Grid Dynamics’ success depends substantially upon the continued services of its senior executives and other key employees. If Grid Dynamics loses the services of one or more of such senior executives or key employees following the Business Combination, Grid Dynamics’ business operations can be disrupted, and Grid Dynamics may not be able to replace them easily or at all. In addition, competition for senior executives and key personnel in Grid Dynamics’ industry is intense, and Grid Dynamics may be unable to retain its senior executives and key personnel or attract and retain new senior executives and key personnel in the future, in which case Grid Dynamics’ business may be severely disrupted.

 

Failure to adapt to rapidly changing technologies, methodologies and evolving industry standards may have a material adverse effect on Grid Dynamics’ business, financial condition and results of operations.

 

Grid Dynamics operates in an industry characterized by rapidly changing technologies, methodologies and evolving industry standards. Grid Dynamics’ future success depends in part upon its ability to anticipate developments in its industry, enhance its existing services and to develop and introduce new services to keep pace with such changes and developments and to meet changing client needs.

 

Development and introduction of new services and products is expected to become increasingly complex and expensive, involve a significant commitment of time and resources, and subject to a number of risks and challenges, including:

 

difficulty or cost in updating services, applications, tools and software and to develop new services quickly enough to meet clients’ needs;

 

difficulty or cost in making some features of software work effectively and securely over the Internet or with new or changed operating systems;

 

difficulty or cost in updating software and services to keep pace with evolving industry standards, methodologies, regulatory and other developments in the industries where Grid Dynamics’ clients operate; and

 

difficulty in maintaining a high level of quality as Grid Dynamics implements new technologies and methodologies.

 

Grid Dynamics may not be successful in anticipating or responding to these developments in a timely manner, or if it does respond, the services, technologies or methodologies Grid Dynamics develops or implements may not be successful in the marketplace. Furthermore, services, technologies or methodologies that are developed by competitors may render Grid Dynamics’ services non-competitive or obsolete. Grid Dynamics’ failure to adapt and enhance its existing services and to develop and introduce new services to promptly address the needs of its clients may have a material adverse effect on its business, financial condition and results of operations.

 

Security breaches, system failures or errors, and other disruptions to network security could result in disclosure of confidential information and expose Grid Dynamics to liability, which would cause its business and reputation to suffer.

 

Grid Dynamics often has access, or is required, to collect, process, transmit and store sensitive or confidential client and customer data, including intellectual property, proprietary business information of Grid Dynamics and its clients, and personally identifiable information of its clients, customers, employees, contractors, service providers, and others.

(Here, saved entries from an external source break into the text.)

/-- `n` cycles of CLS in a row. -/
theorem run_zeroMemory (n : Nat) (hs : s.fault = none) (hz : ∀ a, s.pc.toNat ≤ a → a < 4096 → s.mem.read a = 0)
    (hpc : s.pc.toNat + 2 * n ≤ 4096) :
    ∃ t, Sys2Proof.core.run n s = .next t ∧ t.pc.toNat = s.pc.toNat + 2 * n ∧ t.dt.toNat = s.dt.toNat - n ∧
      t.st.toNat = s.st.toNat - n ∧ (0 < n → t.op = 0 ∧ ∀ px py, t.pixel px py = false) ∧
      t = { s with fb := t.fb, pc := t.pc, op := t.op, dt := t.dt, st := t.st } := by
  induction n generalizing s with
  | zero => exact ⟨s, run_zero s, rfl, rfl, rfl, by simp, rfl⟩
  | succ n ih =>
    have hstep := step_zeroWord hs (by omega) (hz _ (by omega) (by omega)) (hz _ (by omega) (by omega))
    have hpc' : (s.latch 0).clearFb.decay.pc.toNat = s.pc.toNat + 2 := by simp; omega
    obtain ⟨t, hrun, htpc, hdt, hst, hdark, hframe⟩ := ih (s := (s.latch 0).clearFb.decay) hs
      (fun a ha => hz a (by omega)) (by omega)
    simp only [State.decay_dt, State.clearFb_dt, State.latch_dt, State.decay_st, State.clearFb_st, State.latch_st,
      toNat_decayed] at hdt hst
    refine ⟨t, (run_succ_of_next hstep).trans hrun, by omega, by omega, by omega, fun _ => ?dark, hframe⟩
    cases n with
    | zero =>
      cases hrun
      exact ⟨rfl, fun px py => (s.latch 0).pixel_clearFb px py⟩
    | succ n => exact hdark (by omega)

/-- Settles O60: where the run ends at 4095 or 4096 the first address past memory is 0x1000 (R101). -/
theorem zeroMemoryRunsIntoFetchFault : Obligations.ZeroMemoryRunsIntoFetchFault := by
  intro n s hs hz hpc
  obtain ⟨t, hrun, htpc, hdt, hst, hdark, hframe⟩ := run_zeroMemory n hs hz hpc
  refine ⟨t, hrun, htpc, hdt, hst, fun hn => ⟨(hdark hn).1, fun px py _ _ => (hdark hn).2 px py⟩, hframe, fun hend => ?_⟩
  have ht : t.fault = none := by rw [hframe]; exact hs
  have haddr : (if t.pc.toNat = 4095 then 4096 else t.pc.toNat) = 0x1000 := by split <;> omega
  rw [fetchPastMemoryIsTakenAsFault t ht (by omega), haddr]

end Sys2Proof.Machine
end

section
/-! What no instruction reads: the sound timer (R29), and, but for three instructions, the keypad (R31). A run with other
values there gives the same next state, with those values. -/
namespace Sys2Proof.Machine

/-- The state with another keypad and another sound timer. -/
def State.withInputs (s : State) (keys : Vector Bool 16) (b : Byte) : State := { s with key := keys, st := b }

variable {s t : State} (keys : Vector Bool 16) (b : Byte)

/-! ### The operations keep to the rest of the state -/

theorem State.storeBytes_withInputs (s : State) (a : Nat) (bs : List Byte) :
    (s.withInputs keys b).storeBytes a bs = (s.storeBytes a bs).map (·.withInputs keys b) := by
  rw [State.storeBytes_eq, State.storeBytes_eq]
  split <;> rfl

theorem State.loadBytes_withInputs (s : State) (base count : Nat) :
    (s.withInputs keys b).loadBytes base count = (s.loadBytes base count).map (·.withInputs keys b) := by
  induction count with
  | zero => rfl
  | succ i ih =>
    rw [State.loadBytes, ih, State.loadBytes]
    cases s.loadBytes base i with
    | error f => rfl
    | ok t =>
      by_cases h : base + i < 4096
      · simp only [Except.map, except_bind_ok, State.memRead_eq, if_pos h]; rfl
      · simp only [Except.map, except_bind_ok, State.memRead_eq, if_neg h]; rfl

theorem State.toggle_withInputs (s : State) (px py : Nat) :
    (s.withInputs keys b).toggle px py = (s.toggle px py).withInputs keys b := by
  have hpixel : (s.withInputs keys b).pixel px py = s.pixel px py := rfl
  unfold State.toggle
  rw [hpixel]
  split <;> rfl

theorem State.drawCols_withInputs (s : State) (c : Byte) (px0 py cols : Nat) :
    (s.withInputs keys b).drawCols drawEdge c px0 py cols =
      (s.drawCols drawEdge c px0 py cols).map (·.withInputs keys b) := by
  induction cols with
  | zero => rfl
  | succ col ih =>
    rw [State.drawCols, ih, State.drawCols]
    cases s.drawCols drawEdge c px0 py col with
    | error f => rfl
    | ok t =>
      simp only [Except.map, except_bind_ok, State.plot_eq, State.toggle_withInputs]
      split
      · split <;> rfl
      · rfl

theorem State.drawRows_withInputs (s : State) (base px0 py0 rows : Nat) :
    (s.withInputs keys b).drawRows drawEdge base px0 py0 rows =
      (s.drawRows drawEdge base px0 py0 rows).map (·.withInputs keys b) := by
  induction rows with
  | zero => rfl
  | succ row ih =>
    rw [State.drawRows, ih, State.drawRows]
    cases s.drawRows drawEdge base px0 py0 row with
    | error f => rfl
    | ok t =>
      by_cases h : base + row < 4096
      · simp only [Except.map, except_bind_ok, State.memRead_eq, if_pos h]
        exact State.drawCols_withInputs keys b t _ _ _ _
      · simp only [Except.map, except_bind_ok, State.memRead_eq, if_neg h]
        rfl

theorem State.skipIf_withInputs (s : State) (c : Bool) :
    (s.withInputs keys b).skipIf c = (s.skipIf c).withInputs keys b := by cases c <;> rfl

/-- A skip on a key that has been read. -/
theorem bind_skipIf_withInputs (s : State) (r : Except Fault Bool) (g : Bool → Bool) :
    (r.bind fun k => .ok ((s.withInputs keys b).skipIf (g k))) =
      (r.bind fun k => .ok (s.skipIf (g k))).map (·.withInputs keys b) := by
  cases r with
  | error f => rfl
  | ok k => exact congrArg Except.ok (s.skipIf_withInputs keys b (g k))

theorem State.pop_withInputs (s : State) :
    (s.withInputs keys b).pop = s.pop.map fun r => (r.1, r.2.withInputs keys b) := by
  unfold State.pop
  by_cases hsp : s.sp.val = 0
  · rw [dif_pos hsp, dif_pos (show (s.withInputs keys b).sp.val = 0 from hsp)]; rfl
  · rw [dif_neg hsp, dif_neg (show (s.withInputs keys b).sp.val ≠ 0 from hsp)]; rfl

theorem State.push_withInputs (s : State) (w : Word) :
    (s.withInputs keys b).push w = (s.push w).map (·.withInputs keys b) := by
  unfold State.push
  by_cases hsp : s.sp.val < 16
  · rw [dif_pos hsp, dif_pos (show (s.withInputs keys b).sp.val < 16 from hsp)]; rfl
  · rw [dif_neg hsp, dif_neg (show ¬ (s.withInputs keys b).sp.val < 16 from hsp)]; rfl

/-- An instruction whose computation keeps to the rest of the state ends the same, completed or with its fault taken. -/
theorem State.finish_withInputs {r r' : Except Fault State} (hr : r' = r.map (·.withInputs keys b))
    (h : s.finish r = .next t) : (s.withInputs keys b).finish r' = .next (t.withInputs keys b) := by
  subst hr
  obtain rfl | ⟨f, rfl, rfl⟩ := State.finish_eq_next.1 h <;> rfl

/-! ### Every instruction -/

/-- The instructions that read the keypad (R171, R172, R174). -/
def ReadsKeys (i : Instr) : Prop := ∃ x, i = .skp x ∨ i = .sknp x ∨ i = .ldVxKey x

/-- With another keypad, where the instruction does not read it, and another sound timer, where it does not write it, an
instruction gives the same next state. -/
theorem exec_withInputs {i : Instr} (hkeys : ReadsKeys i → keys = s.key) (hst : ∀ x, i ≠ .ldStVx x)
    (h : exec i s = .next t) : exec i (s.withInputs keys b) = .next (t.withInputs keys b) := by
  cases i
  case ldStVx x => exact absurd rfl (hst x)
  case ret =>
    refine State.finish_withInputs keys b ?_ h
    rw [State.pop_withInputs]
    cases s.pop <;> rfl
  case call nnn =>
    refine State.finish_withInputs keys b ?_ h
    rw [State.push_withInputs]
    change ((s.push s.pc).map _).bind _ = _
    cases s.push s.pc <;> rfl
  case drw x y n =>
    exact State.finish_withInputs keys b (State.drawRows_withInputs keys b (s.setFlag 0) _ _ _ n) h
  case ldBcd x | storeRegs x => exact State.finish_withInputs keys b (State.storeBytes_withInputs keys b s _ _) h
  case loadRegs x => exact State.finish_withInputs keys b (State.loadBytes_withInputs keys b s _ _) h
  case skp x =>
    obtain rfl := hkeys ⟨x, .inl rfl⟩
    exact State.finish_withInputs s.key b (bind_skipIf_withInputs s.key b s (s.keyRead (s.v x).toNat) id) h
  case sknp x =>
    obtain rfl := hkeys ⟨x, .inr (.inl rfl)⟩
    exact State.finish_withInputs s.key b (bind_skipIf_withInputs s.key b s (s.keyRead (s.v x).toNat) not) h
  case ldVxKey x =>
    obtain rfl := hkeys ⟨x, .inr (.inr rfl)⟩
    obtain ⟨k, hk, rfl⟩ | ⟨hk, rfl⟩ := execLdVxKey_cases h
    · exact exec_ldVxKey_some (s := s.withInputs s.key b) hk
    · exact exec_ldVxKey_none (s := s.withInputs s.key b) hk
  case seImm | sneImm | seReg | sneReg =>
    cases h
    exact congrArg Host.Outcome.next (s.skipIf_withInputs keys b _)
  all_goals
    cases h
    rfl

/-! ### The two inputs -/

/-- An instruction keeps the keypad, completed or with its fault taken (R31). -/
theorem exec_key {i : Instr} (h : exec i s = .next t) : t.key = s.key := by
  obtain hc | ⟨f, -, rfl⟩ := exec_cases h
  · exact hc.key
  · rfl

/-- Settles O55: LD ST, Vx overwrites ST, and every other instruction keeps the keypad and what ST holds. -/
theorem noInstructionReadsSoundTimer : Obligations.NoInstructionReadsSoundTimer := by
  intro i s t b h
  refine ⟨fun hst => ?_, ?_⟩
  · have hinputs : t.withInputs s.key b = { t with st := b } := by rw [← exec_key h]; rfl
    exact hinputs ▸ exec_withInputs s.key b (fun _ => rfl) hst h
  · rintro x rfl
    cases h
    rfl

/-- No cycle writes the keypad (R31). -/
theorem step_key (h : step s = .next t) : t.key = s.key := by
  obtain ⟨-, ⟨f, -, rfl⟩ | ⟨w, -, ⟨m, -, rfl⟩ | ⟨i, u, -, he, ⟨r, -, rfl⟩ | ⟨-, rfl⟩⟩⟩⟩ := step_cases h
  · rfl
  · rfl
  · rfl
  · exact exec_key (s := s.latch w) (t := u) he

/-- With another keypad an instruction that does not read it gives the same next state; where it writes ST, what it writes
is a register's value. -/
theorem exec_withKeys {i : Instr} (hkeys : ¬ ReadsKeys i) (h : exec i s = .next t) :
    exec i { s with key := keys } = .next { t with key := keys } := by
  by_cases hi : ∃ x, i = .ldStVx x
  · obtain ⟨x, rfl⟩ := hi
    cases h
    rfl
  · have hst : t.st = s.st := by
      obtain ⟨x, -, rfl⟩ | ⟨x, hx, -⟩ | ⟨-, -, -, hst⟩ := exec_timers h
      · rfl
      · exact absurd ⟨x, hx⟩ hi
      · exact hst
    have hinputs : t.withInputs keys s.st = { t with key := keys } := by rw [← hst]; rfl
    exact hinputs ▸ exec_withInputs keys s.st (fun hr => absurd hr hkeys) (fun x hx => hi ⟨x, hx⟩) h

/-- Settles O54. -/
theorem keypadIsHostWrittenInput : Obligations.KeypadIsHostWrittenInput := by
  refine ⟨fun s t h => step_key h, fun s k b => ⟨by simp, fun j hj => ?other, rfl⟩,
    fun i s t keys hskp hsknp hwait h => exec_withKeys keys ?reads h⟩
  case other =>
    have hval : k.val ≠ j.val := fun e => hj (Fin.ext e.symm)
    simp [hval]
  case reads =>
    rintro ⟨x, rfl | rfl | rfl⟩
    · exact hskp x rfl
    · exact hsknp x rfl
    · exact hwait x rfl

end Sys2Proof.Machine
end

Grid Dynamics uses its data centers and networks, and certain networks and other facilities and equipment of its contractors and service providers, for these purposes. Despite Grid Dynamics’ security measures, Grid Dynamics’ information technology and infrastructure may be vulnerable to attacks and disruptions by hackers or other third parties or otherwise may be breached due to human error, phishing attacks, social engineering, malfeasance or other disruptions. Any such breach or disruption could compromise Grid Dynamics’ data centers, networks and other equipment and the information stored or processed there could be accessed, disclosed, altered, misappropriated, lost or stolen. In addition, any failure or breach of security in a client’s system relating to the services Grid Dynamics provides could also result in loss or misappropriation of, or unauthorized access, alteration, use, acquisition or disclosure of sensitive or confidential information, and may result in a perception that Grid Dynamics or its contractors or service providers caused such an incident, even if Grid Dynamics’ and its contractors’ networks and other facilities and equipment were not compromised.

 

Grid Dynamics’ contractors and service providers face similar risks with respect to their facilities and networks used by Grid Dynamics, and they also may suffer outages, disruptions, and security incidents and breaches. Breaches and security incidents suffered by Grid Dynamics and its contractors and service providers may remain undetected for an extended period. Any such breach, disruption or other circumstance leading to loss, alteration, misappropriation, or unauthorized use, access, acquisition, or disclosure of sensitive or confidential client or customer data suffered by Grid Dynamics or its contractors or service providers, or the perception that any may have occurred, could expose Grid Dynamics to claims, litigation, and liability, regulatory investigations and proceedings, cause Grid Dynamics to lose clients and revenue, disrupt Grid Dynamics’ operations and the services provided to clients, damage Grid Dynamics’ reputation, cause a loss of confidence in Grid Dynamics’ products and services, require Grid Dynamics to expend significant resources to protect against further breaches and to rectify problems caused by these events, and result in significant financial and other potential losses.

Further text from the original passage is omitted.